The task: How many lines below contain the string "orElse"? Reply with the figure and no further words.

Stored items:
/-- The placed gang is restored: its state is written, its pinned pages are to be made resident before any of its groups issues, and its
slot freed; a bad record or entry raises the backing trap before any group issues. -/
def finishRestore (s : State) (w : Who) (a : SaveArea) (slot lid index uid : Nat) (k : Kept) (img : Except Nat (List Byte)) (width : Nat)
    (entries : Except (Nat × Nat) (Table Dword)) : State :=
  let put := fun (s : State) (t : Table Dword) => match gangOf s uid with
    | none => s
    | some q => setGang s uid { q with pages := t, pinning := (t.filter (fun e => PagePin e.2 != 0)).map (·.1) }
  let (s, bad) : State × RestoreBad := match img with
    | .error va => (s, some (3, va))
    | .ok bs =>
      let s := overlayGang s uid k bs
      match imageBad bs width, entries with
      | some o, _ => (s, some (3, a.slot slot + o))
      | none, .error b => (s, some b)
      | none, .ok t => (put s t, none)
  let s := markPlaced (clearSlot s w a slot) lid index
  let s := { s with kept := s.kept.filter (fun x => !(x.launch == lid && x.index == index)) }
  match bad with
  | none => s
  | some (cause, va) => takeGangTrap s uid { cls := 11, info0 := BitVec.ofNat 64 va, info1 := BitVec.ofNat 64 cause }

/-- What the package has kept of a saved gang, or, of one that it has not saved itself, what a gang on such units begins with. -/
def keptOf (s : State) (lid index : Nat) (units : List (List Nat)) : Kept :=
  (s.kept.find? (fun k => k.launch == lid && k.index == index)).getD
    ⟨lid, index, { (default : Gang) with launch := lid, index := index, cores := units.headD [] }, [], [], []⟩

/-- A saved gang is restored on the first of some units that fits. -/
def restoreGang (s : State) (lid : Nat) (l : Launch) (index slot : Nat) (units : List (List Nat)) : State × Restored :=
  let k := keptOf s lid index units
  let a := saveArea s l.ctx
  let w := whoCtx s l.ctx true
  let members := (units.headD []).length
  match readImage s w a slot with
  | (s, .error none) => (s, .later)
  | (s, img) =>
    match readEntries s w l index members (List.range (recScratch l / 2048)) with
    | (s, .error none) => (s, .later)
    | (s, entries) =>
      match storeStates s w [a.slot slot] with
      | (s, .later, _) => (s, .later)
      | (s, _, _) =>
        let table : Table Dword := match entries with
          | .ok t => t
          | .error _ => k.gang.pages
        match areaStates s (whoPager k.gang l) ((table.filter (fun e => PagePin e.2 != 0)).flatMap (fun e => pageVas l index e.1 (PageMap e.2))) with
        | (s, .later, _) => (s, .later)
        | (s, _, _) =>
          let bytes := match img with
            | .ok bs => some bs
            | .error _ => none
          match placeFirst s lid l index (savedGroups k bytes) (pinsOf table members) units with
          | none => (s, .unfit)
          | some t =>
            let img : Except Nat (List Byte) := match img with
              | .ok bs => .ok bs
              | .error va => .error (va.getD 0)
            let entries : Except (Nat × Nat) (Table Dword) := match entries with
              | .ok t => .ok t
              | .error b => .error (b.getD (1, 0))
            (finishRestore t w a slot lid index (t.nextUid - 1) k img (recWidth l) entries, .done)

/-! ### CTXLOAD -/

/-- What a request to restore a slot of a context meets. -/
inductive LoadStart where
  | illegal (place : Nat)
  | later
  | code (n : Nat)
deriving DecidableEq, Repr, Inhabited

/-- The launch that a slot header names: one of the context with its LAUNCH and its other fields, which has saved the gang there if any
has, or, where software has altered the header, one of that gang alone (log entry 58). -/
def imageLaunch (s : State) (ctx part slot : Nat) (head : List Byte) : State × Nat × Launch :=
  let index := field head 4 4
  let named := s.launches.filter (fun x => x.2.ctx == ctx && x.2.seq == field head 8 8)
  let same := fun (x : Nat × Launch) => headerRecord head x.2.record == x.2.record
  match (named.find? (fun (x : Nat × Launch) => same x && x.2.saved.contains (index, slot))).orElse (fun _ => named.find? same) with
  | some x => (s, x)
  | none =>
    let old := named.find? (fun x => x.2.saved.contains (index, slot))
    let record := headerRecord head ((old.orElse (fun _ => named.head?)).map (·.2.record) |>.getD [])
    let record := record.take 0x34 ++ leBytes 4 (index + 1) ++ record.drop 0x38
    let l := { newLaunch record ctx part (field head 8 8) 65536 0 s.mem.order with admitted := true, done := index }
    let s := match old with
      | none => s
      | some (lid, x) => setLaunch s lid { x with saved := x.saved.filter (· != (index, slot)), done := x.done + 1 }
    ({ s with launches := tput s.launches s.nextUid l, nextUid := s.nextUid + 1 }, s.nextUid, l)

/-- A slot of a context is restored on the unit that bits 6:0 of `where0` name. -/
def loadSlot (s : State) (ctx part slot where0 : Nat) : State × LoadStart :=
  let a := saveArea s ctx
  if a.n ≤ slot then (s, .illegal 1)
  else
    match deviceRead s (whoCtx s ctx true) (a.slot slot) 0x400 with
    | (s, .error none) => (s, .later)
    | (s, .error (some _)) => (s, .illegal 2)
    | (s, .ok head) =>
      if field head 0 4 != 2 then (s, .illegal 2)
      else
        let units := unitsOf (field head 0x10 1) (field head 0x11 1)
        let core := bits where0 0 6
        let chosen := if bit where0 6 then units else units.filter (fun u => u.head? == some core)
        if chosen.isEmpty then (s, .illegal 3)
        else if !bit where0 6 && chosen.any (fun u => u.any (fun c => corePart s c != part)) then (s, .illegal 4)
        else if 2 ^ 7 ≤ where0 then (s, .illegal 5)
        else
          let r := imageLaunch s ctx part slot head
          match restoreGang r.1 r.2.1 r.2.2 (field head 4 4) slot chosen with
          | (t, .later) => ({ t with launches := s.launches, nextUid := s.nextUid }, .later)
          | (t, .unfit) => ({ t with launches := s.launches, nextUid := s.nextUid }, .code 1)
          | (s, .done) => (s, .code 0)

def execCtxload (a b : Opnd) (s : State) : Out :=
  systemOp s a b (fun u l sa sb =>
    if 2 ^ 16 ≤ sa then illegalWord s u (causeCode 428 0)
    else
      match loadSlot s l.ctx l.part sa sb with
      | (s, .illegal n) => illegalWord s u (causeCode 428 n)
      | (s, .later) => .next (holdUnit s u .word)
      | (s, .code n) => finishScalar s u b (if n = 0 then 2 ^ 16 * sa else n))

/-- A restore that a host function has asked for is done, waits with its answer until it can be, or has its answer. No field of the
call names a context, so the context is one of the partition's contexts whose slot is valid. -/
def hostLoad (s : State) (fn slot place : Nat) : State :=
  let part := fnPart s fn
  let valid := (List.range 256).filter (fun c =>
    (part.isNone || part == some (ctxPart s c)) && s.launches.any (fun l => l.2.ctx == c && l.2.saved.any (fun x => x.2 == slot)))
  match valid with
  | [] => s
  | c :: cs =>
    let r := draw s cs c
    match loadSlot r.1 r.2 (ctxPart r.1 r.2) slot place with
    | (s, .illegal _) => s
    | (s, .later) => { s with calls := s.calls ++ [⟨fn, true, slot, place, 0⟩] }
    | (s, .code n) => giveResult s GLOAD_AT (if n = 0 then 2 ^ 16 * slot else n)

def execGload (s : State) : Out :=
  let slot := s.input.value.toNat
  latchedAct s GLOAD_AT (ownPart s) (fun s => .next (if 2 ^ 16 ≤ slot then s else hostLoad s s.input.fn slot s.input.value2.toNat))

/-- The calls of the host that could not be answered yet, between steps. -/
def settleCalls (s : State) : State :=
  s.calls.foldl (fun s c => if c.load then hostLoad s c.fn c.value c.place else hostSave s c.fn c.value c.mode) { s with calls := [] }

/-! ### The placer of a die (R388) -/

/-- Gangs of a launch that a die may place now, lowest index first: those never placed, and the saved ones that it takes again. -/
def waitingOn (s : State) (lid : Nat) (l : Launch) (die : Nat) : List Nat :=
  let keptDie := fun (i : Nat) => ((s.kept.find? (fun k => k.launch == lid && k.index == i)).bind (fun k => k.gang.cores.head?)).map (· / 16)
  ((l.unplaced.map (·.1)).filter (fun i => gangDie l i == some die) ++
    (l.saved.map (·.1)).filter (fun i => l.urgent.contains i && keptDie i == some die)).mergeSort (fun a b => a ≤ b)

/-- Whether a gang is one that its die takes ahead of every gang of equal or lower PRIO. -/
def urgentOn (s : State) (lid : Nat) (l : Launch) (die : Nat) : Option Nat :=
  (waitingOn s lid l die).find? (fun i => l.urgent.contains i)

---

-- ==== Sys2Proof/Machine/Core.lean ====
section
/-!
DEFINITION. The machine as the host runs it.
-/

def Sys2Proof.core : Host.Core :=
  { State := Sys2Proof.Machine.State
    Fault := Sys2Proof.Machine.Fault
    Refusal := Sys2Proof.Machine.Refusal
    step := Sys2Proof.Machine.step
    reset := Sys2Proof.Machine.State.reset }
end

Response area: 2